PS: A Summer 2015 Mathematics A To Z: jump (discontinuity) to begin the fourth week of my A to Z. First post since the last mathematics roundup.

(no subject)

Date: 2015-06-16 06:41 am (UTC)
From: [identity profile] c-eagle.livejournal.com
heh... Interesting... I have a Canadian friend who says American signage is difficult :D

(no subject)

Date: 2015-06-17 02:53 am (UTC)
From: [identity profile] austin-dern.livejournal.com
At least at American airports they put up a sign warning that if you go past this point you're leaving the security quarantine and will have to have a boarding pass to re-enter. There was nothing like that anywhere around Toronto that we could figure out.

(no subject)

Date: 2015-06-16 01:37 pm (UTC)
From: [identity profile] rcoony.livejournal.com
I had no idea you went to Paris. What did you go there for?

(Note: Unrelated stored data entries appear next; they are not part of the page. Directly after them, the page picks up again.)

-- ==== Sys2Proof/Machine/Core.lean ====
section
/-! DEFINITION. The machine as the host's interface takes it. -/

def Sys2Proof.core : Host.Core :=
  { State := Sys2Proof.Machine.State
    Fault := Sys2Proof.Machine.Fault
    Refusal := Sys2Proof.Machine.Refusal
    step := Sys2Proof.Machine.step
    reset := Sys2Proof.Machine.State.reset }
end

Which Paris? The one in France? Or the one in Ontario? You could have just drove to that one. Same with Paris, Illinois, and you probably would not have been routed through Canada. But remembering our road trips of long ago, I wouldn't count that out entirely.

(no subject)

Date: 2015-06-17 02:54 am (UTC)
From: [identity profile] austin-dern.livejournal.com
We went to Paris, France, as a way point, to get us to Brittany and then to London! But the main objective here was getting to an academic conference in the city of Rennes, in northern France. We used this as a chance to see a couple of amusement parks and [livejournal.com profile] bunny_hugger's uncle.

(no subject)

Date: 2015-06-19 10:09 pm (UTC)
ext_392293: Portrait of BunnyHugger. (reading)
From: [identity profile] bunny-hugger.livejournal.com
A couple of people had told me that they find small planes less scary and "smooth." I don't know how their experiences are so different. It plunged viscerally every time it hit a cloud, which was often enough, being as it was in the sky and all that. The landing was harrowing: it felt like going down a stairway on a pogo stick, and because I could see out of the front window I couldn't not look. And what I saw was the plane seeming to veer wildly back and forth to the extent that I thought hitting the runway would be a matter of chance and not a very good one at that. In the last moments before landing it felt as though we were lurching slowly over buildings that we might as easily clip. This is surely not what happened, but just as surely, it is how it appeared to me at the time.

(no subject)

Date: 2015-06-22 02:13 am (UTC)
From: [identity profile] austin-dern.livejournal.com
I wonder if the scene ahead seemed to be bouncing around just because we were far from the ground and so a slight change in the heading multiplied by the distance produced a large apparent change in what we were looking at.

I don't see how a small plane could be smoother than a large plane Inertia alone seems to make that implausible. Perhaps they fly much less interesting skies.